Nelson Henricks

Nelson Henricks’s Map of the City is an impressive new work by this accomplished video artist, shown in the recently inaugurated media gallery at the Art Gallery of Calgary. Arriving in Calgary a mere five months ago, curator Donna Wawzonek was excited by the possibility of programming a high-profile space dedicated solely to media art. The choice of Henricks’s work offered the chance to present this sophisticated two-channel, synchronized piece in a setting that enhanced its visual and sonic impact.

Henricks was born in Bow Island, Alberta, and spent time—both as a student and a working artist—in Calgary before moving to Montreal in 1991. This piece grew out of a six-month residency in the Quebec Studio in the Monteverdi Vecchio district of Rome in 2004.

Nelson Henricks, all video stills from Map of the City, 2006, 2-channel video installation, 21 minutes. Courtesy the Art Gallery of Calgary.

For Henricks, pinning down the identity of a place is as challenging as locating his own identity. In his work the self is a constant element, yet it remains somehow elusive—perhaps due to finding himself outside mainstream cultural frames—an anglophone in Montreal, a stranger in Rome. Yet, in an oblique way, he conjures up an alternative, collective notion of identity through a barrage of closely observed detail, arriving at what might be a more realistic portrayal of the city and the artist himself.

This marks the first time the artist has worked only with still images, actually thousands of photographs animated through a labour-intensive process—in the most rapid sections each image appears for only four frames each, less than a sixth of a second.

Within the array of passing imagery, we see literal maps, a puzzling jumble of streets replicating the disorientation of the visitor. In one section is a series of empty rooms, then books on shelves, the titles flashing before us, then the artist with book in hand rapidly opening and closing it, with appropriate sound effects. Henricks is using the book as metaphor, as well as simulating its physical experience to both frame and underpin his observations.

Nelson Henricks, all video stills from Map of the City, 2006, 2-channel video installation, 21 minutes. Courtesy the Art Gallery of Calgary.

The dual screen (which often pairs text with an image that either symbolizes or contradicts, or twinned images that amplify and reinforce each other) has the appeal of flipping through a picture book. But the concept goes deeper than that. The artist proposes a parallel between the book and the building, between the building and the city. He says, “I was thinking about places like the ‘Cappella degli Scrovegni’ (with its narrative series of 14th-century Giotto frescoes) that is like an immersive, three-dimensional book … so on one hand, Map is like a book … but meant to be projected large enough on the walls of the gallery to surround the viewer.”

In other sections of the dual tapes, images of theatre seats appear to restlessly advance toward the viewer. Then a section of stone tablets with inscrutable writings, followed by a series of faces, mouths and hands from Roman sculptures—the citizens of the ancient city, preserved. In contrast we see the graffiti, glass and neon of Montreal. Henricks outlines the challenge of immersion in the modern city as the text proclaims, “Each person you meet is a possible point of entry. Each person leads to a dozen more. Choose that first face carefully.”

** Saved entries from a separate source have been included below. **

/-- FENCEH_REPLY (14 R258): once every marked entry has been applied the requester gets its status. -/
def execFencehReply (bh index : Nat) (s : State) : Out :=
  match (s.bh bh).fencehs[index]? with
  | none => .next s
  | some w =>
    let waiting := w.marked.any fun m => match s.elem? m.1 with
      | none => false
      | some e => (e.pending? m.2).isSome
    if waiting then .next s
    else
      let s := s.modBh bh fun b => { b with fencehs := removeAt b.fencehs index }
      .next (s.finishRequest w.elem w.id w.status false 0 id)

/-! ## Pages and retirement -/

/-- Reads the pieces of a page image, which a mark does not stop (17 R319, 19 R331); what window traffic finds poisoned has status
POISON (04 R64). -/
def State.fetchPieces (s : State) (window : Bool) (cls reads : Nat) : List Nat → State × Option (List Byte)
  | [] => (s, some [])
  | pa :: l =>
    let (s, x) := s.access { place := .phys pa, size := 8, need := .exec, cls := cls, reads := reads }
    if x.status != 0 || (window && x.poison) then (s, none)
    else match s.fetchPieces window cls reads l with
      | (s, none) => (s, none)
      | (s, some bs) => (s, some (bytesOf x.value 8 ++ bs))

/-- Page n of an element fails (17 R319): PGSTAT, and the fault PAGE_REJECTED. -/
def State.rejectPage (s : State) (key id page cause slot addr : Nat) : State :=
  (s.modElem key fun e =>
    { e with pgcause := BitVec.ofNat 4 cause, pgslot := BitVec.ofNat 5 slot, pgpage := BitVec.ofNat 2 page }).failRequest
      key id 0x4D ((s.elem? key).elim 0 fun e => (e.pending? id).elim 0 Pending.slot) addr

/-- Page n comes into force from the cycle after the beat (17 R319). -/
def State.selectPage (s : State) (key req page : Nat) (install : Option Page) : State :=
  let f (e : Elem) : Elem := match install with
    | none => e
    | some p => { e with pages := e.pages.set page (some p), stale := e.stale &&& ~~~(BitVec.ofNat 4 (2 ^ page)) }
  (s.finishRequest key req 0 false 0 id).modElem key fun e => ({ f e with sel := page } : Elem).expose

/-- A setpg that has handed over selects its page, or fetches and installs it (17 R319). A page image whose reserved bytes are not 0
fails with cause 5 and slot 0, before its slots (log 135, DESIGN CHOICE). -/
def State.fetchPage (s : State) (elem : Nat) (e : Elem) (p : Pending) : State :=
  match p.kind with
  | .setpg n pga _ bad cls reads =>
    if e.freshPage n then s.selectPage elem p.id n none
    else if pga == 0 then s.rejectPage elem p.id n 1 0 0
    else if bad != 0 then s.rejectPage elem p.id n 2 0 pga.toNat
    else match s.fetchPieces p.via.isSome cls reads p.pieces with
      | (s, none) => s.rejectPage elem p.id n 2 0 pga.toNat
      | (s, some bs) =>
        let (page, reserved) := parsePage bs
        if reserved then s.rejectPage elem p.id n 5 0 pga.toNat
        else match page.firstBad (elemKind elem) true with
          | some (c, slot) => s.rejectPage elem p.id n c slot pga.toNat
          | none => s.selectPage elem p.id n (some page)
  | _ => s
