/-- One ask decided (17 R300); a parity error in a word that the decision reads has it completed under OFF (17 R315). -/
def State.decideAsk (s : State) (bh elem id site : Nat) (words : List Token) (est : Word) (exc : Bool) (f : Word) : State :=
  let sweeping := (s.bh bh).sweep.isSome
  let s := match (s.hub bh).sites[site]? with
    | none => s
    | some x => s.policyParity bh site ((s.hub bh).decisionWords sweeping x f)
  let h := s.hub bh
  match h.sites[site]? with
  | none => s
  | some x =>
    let b := x.bin f
    let (d, x') := h.decision sweeping x f
    let p := h.pool x.pool
    let h := { h with sites := h.sites.set site x' }
    let h : Hub :=
      if d.status == 0 then
        let e : AskEntry :=
          { site := site, elem := elem, estimate := est, estExc := exc, feature := f, words := words, bin := b,
            forced := d.forced, cycle := s.cycle, state := .wait }
        let p := { p with out := p.out + 1, credit := if p.refill != 0 then p.credit - 1 else p.credit }
        { h.setPool x.pool p with
          table := tset h.table d.askid e
          frames := h.frames ++ [(d.askid, frameTokens d.askid site x.q b words e)]
          cond := h.cond ++ [{ site := site, askid := some d.askid, token := none }] }
      else
        { h with cond := h.cond ++
            [{ site := site, askid := none, token := some (subToken (d.status + 1) est exc) }] }
    let s := s.setHub bh h
    let s := s.trace bh 3 0 site (BitVec.ofNat 32 (d.word site b)) 0
    s.reply { elem := elem, id := id, status := 0, value := d.word site b }

/-- ASK_DECIDE (17 R300): the oldest ask at the hub. -/
def execAskDecide (hub : Nat) (s : State) : Out :=
  if !hubRuns s hub || !hubMay s hub 5 then .next s
  else match (s.hub hub).queue.findIdx? HubMsg.isAsk with
    | none => .next s
    | some i =>
      match (s.hub hub).queue[i]? with
      | some (.ask elem id site words est exc f) =>
        let s := (s.modHub hub fun h => { h with queue := removeAt h.queue i }).hubStage hub 5
        .next (s.decideAsk hub elem id site words est exc f)
      | _ => .next s

/-- The class port of an entry's site: the evaluator element's address and its port. -/
def Hub.classPort (h : Hub) (e : AskEntry) : Option (Nat × Nat) :=
  (h.sites[e.site]?).map fun x => let c := tget h.classes x.cls {}; (c.elem, c.port)

/-- The first frame whose next token may enter its port: no earlier frame goes to the same port. -/
def State.nextFrame (s : State) (bh : Nat) (used : List (Nat × Nat)) : List (Nat × List Token) → Option Nat
  | [] => none
  | (n, _) :: fs =>
    let h := s.hub bh
    match (tget? h.table n).bind h.classPort with
    | none => (s.nextFrame bh used fs).map (· + 1)
    | some p =>
      let l : Link := { prod := 0, prodPort := 0, cons := p.1, consPort := p.2, sparse := false }
      if !used.contains p && consumerRoom s bh l then some 0 else (s.nextFrame bh (p :: used) fs).map (· + 1)

/-- ASK_FRAME_DELIVERY (17 R307): the next token of a frame enters its class port; the entry records the evaluator element
once the frame is whole. -/
def execAskFrameDelivery (hub : Nat) (s : State) : Out :=
  let h := s.hub hub
  if !hubRuns s hub || (s.bh hub).sweep.isSome then .next s
  else match s.nextFrame hub [] h.frames with
    | none => .next s
    | some i =>
      match h.frames[i]? with
      | none => .next s
      | some (n, ts) =>
        match tget? h.table n, ts with
        | some e, t :: rest =>
          match h.classPort e with
          | none => .next s
          | some p =>
            let l : Link := { prod := 0, prodPort := 0, cons := p.1, consPort := p.2, sparse := false }
            let h := if rest.isEmpty then
                { h with frames := removeAt h.frames i,
                         table := tset h.table n { e with evaluator := some (elemKey hub p.1) } }
              else { h with frames := h.frames.set i (n, rest) }
            .next ((s.setHub hub h).acceptToken hub 0 l t)
        | _, _ => .next (s.setHub hub { h with frames := removeAt h.frames i })

/-! ## Answers and the target log (17 R309-R311) -/

/-- The 64 bytes of a target-log record (17 R310). -/
def targetRecord (s : State) (bh askid : Nat) (e : AskEntry) (x : Site) (seq kind gain : Nat) (ws : List Word) : Nat :=
  let q (n : Nat) : Nat := ((e.words.getD n Token.zero).data).toNat
  let a (n : Nat) : Nat := (ws.getD n 0).toNat
  let delay := min (s.cycle - e.cycle) 0xFFFFFFFF
  seq % 2 ^ 64 + 2 ^ 64 * e.site + 2 ^ 72 * (kind + (ws.length - 1) * 4 + b2n e.forced * 32)
    + 2 ^ 80 * (askid + bh * 512) + 2 ^ 96 * delay + 2 ^ 128 * e.estimate.toNat + 2 ^ 160 * e.feature.toNat
    + 2 ^ 192 * (e.bin + x.q * 16) + 2 ^ 208 * gain + 2 ^ 224 * (((s.bh bh).load.map Load.ident).getD 0).toNat
    + 2 ^ 256 * (q 0 + 2 ^ 32 * q 1 + 2 ^ 64 * q 2 + 2 ^ 96 * q 3)
    + 2 ^ 384 * (a 0 + 2 ^ 32 * a 1 + 2 ^ 64 * a 2 + 2 ^ 96 * a 3)

/-- A record is written to the target log, or dropped (17 R311). -/
def State.targetLog (s : State) (bh rec_ : Nat) : State :=
  let h := s.hub bh
  let size := 2 ^ h.tllog2
  let drop (s : State) : State := s.modHub bh fun h => { h with tldrop := h.tldrop + 1 }
  if !h.tlen || (h.tltail + 1) % size == h.tlhead % size then drop s
  else
    let r := s.engineWrite .none bh (segVa (h.tlbase + 64 * h.tltail) 0) rec_ 64 0 15 false
    if r.status == 0 then
      r.s.modHub bh fun h => { h with tltail := (h.tltail + 1) % size, seq := h.seq + 1, tlerr := false }
    else (drop r.s).modHub bh fun h => { h with tlerr := true, tlen := false }

/-- An entry is freed and its budget given back. -/
def Hub.free (h : Hub) (askid : Nat) : Hub :=
  match tget? h.table askid with
  | none => h
  | some e =>
    let h := { h with table := tdel h.table askid }
    match h.sites[e.site]? with
    | none => h
    | some x => let p := h.pool x.pool; h.setPool x.pool { p with out := p.out - 1 }

/-- A matched answer (17 R309). -/
def State.takeAnswer (s : State) (bh askid : Nat) (e : AskEntry) (ws : List Word) : State :=
  let s := match (s.hub bh).sites[e.site]? with
    | none => s
    | some x => s.policyParity bh e.site ([0, 1] ++ if x.mode ≤ 1 then [2, 19 + e.bin / 2] else [])
  match (s.hub bh).sites[e.site]? with
  | none => s
  | some x =>
    let g := x.gain (ws.headD 0) e.estimate
    let y := if x.mode ≤ 1 then x.learn e.bin g else x
    let s := s.modHub bh fun h => { h with sites := h.sites.set e.site y }
    let kind := if e.orphan then 2 else if e.state == .late then 1 else 0
    let s := s.targetLog bh (targetRecord s bh askid e x (s.hub bh).seq kind g ws)
    let s := s.trace bh 3 1 e.site (BitVec.ofNat 32 askid) (BitVec.ofNat 32 kind)
    s.modHub bh fun h =>
      let h := if kind == 0 then h.fixToken askid { data := ws.headD 0 } else h
      h.free askid

/-- ANSWER_ACCEPT (17 R309): the oldest answer at the hub; one that matches no entry is stray. None is accepted from the start of
an end-of-slice sweep until the load is restored (17 R306). -/
def execAnswerAccept (hub : Nat) (s : State) : Out :=
  if !hubRuns s hub || !answerWaits s hub then .next s
  else match (s.hub hub).queue.findIdx? (fun m => !m.isAsk) with
    | none => .next s
    | some i =>
      match (s.hub hub).queue[i]? with
      | some (.answer elem id askid ws) =>
        let s := (s.modHub hub fun h => { h with queue := removeAt h.queue i }).hubStage hub 2
        let s := s.modElem elem (·.dropPending id)
        match tget? (s.hub hub).table askid with
        | none => .next (s.modHub hub fun h => { h with stray := h.stray + 1 })
        | some e =>
          if e.evaluator == some elem then .next (s.takeAnswer hub askid e ws)
          else .next (s.modHub hub fun h => { h with stray := h.stray + 1 })
      | _ => .next s

/-! ## Register writes, sweeps (17 R306, R314, R316) -/

/-- A word of a policy block written under its access kinds (17 R314). -/
def Site.write (x : Site) (n : Nat) (v : Word) : Site :=
  if n == 3 then
    let perr := bit (x.word 3) 31 && !bit v.toNat 31
    x.setWord 3 (b2n perr * 2 ^ 31 + v.toNat % 65536)
  else if 27 ≤ n then x
  else { x.setWord n v.toNat with parity := x.parity.filter (· != n) }

/-- A write at a hub index (17 R316). -/
def Hub.write (h : Hub) (w : HubWrite) : Hub :=
  if 0x120 ≤ w.index && w.index < 0x140 then
    match h.sites[w.site]? with
    | none => h
    | some x => { h with sites := h.sites.set w.site (x.write (w.index - 0x120) w.value) }
  else if 0x140 ≤ w.index && w.index < 0x150 then
    let p := h.pool (w.index - 0x140)
    let size := bits w.value.toNat 0 9
    h.setPool (w.index - 0x140) { p with size := size, refill := bits w.value.toNat 16 9, credit := min p.credit size }
  else h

Henricks avoids romanticizing by taking a cool, detached position. The synthesizer-generated mechanical clicks and blips of the soundtrack are keyed exactly to the shifting pace of the fleeting pictures, reinforcing the air of neutrality. There are three particularly engaging sections in which small, bright objects jitter and dance on backgrounds of intense primary colours. Some objects have significance for the artist—a green turtle from his sixth birthday cake, a rubber eraser that belonged to his father. Other objects represent the sort of clutter one collects based on momentary appeal. These items are paired with a sombre passage from Ecclesiastes that recounts the cyclical nature of things and the futility of all human endeavour—“ meaningless, everything is meaningless … there is nothing new under the sun.”

Nelson Henricks, all video stills from Map of the City, 2006, 2-channel video installation, 21 minutes. Courtesy the Art Gallery of Calgary.

Another section of small objects is more closely illustrative of its text—a passage from the obscure and apocryphal Gospel of Thomas; a series of pithy sayings attributed to Jesus such as “a city built high on a mountain cannot fall.” The artist found this abstract text a conduit into the other biblical references that surprised him with their ability to still speak urgently to contemporary viewers.

More than half the text presented is written by the artist, offering some clues to Henricks’s approach to the visuals. One particularly compelling phrase stands out—“If you could see my life from beginning to end in a single motionless line it would glow like neon tubing snaking through the houses and rooms where I have lived.” With this statement, Henricks succinctly expresses the essence of this piece—that the interaction of human beings with their built environment operates on the public and the private planes in a profound and significant way. ■

Nelson Henricks’s Map of the City was exhibited at the AGC Media Gallery at the Art Gallery of Calgary from June 28 to August 25, 2007.

Sandra Vida is a Calgary-based visual artist known for her multimedia artwork. She was recently nominated for a Governor General’s Award for her contribution to the media arts.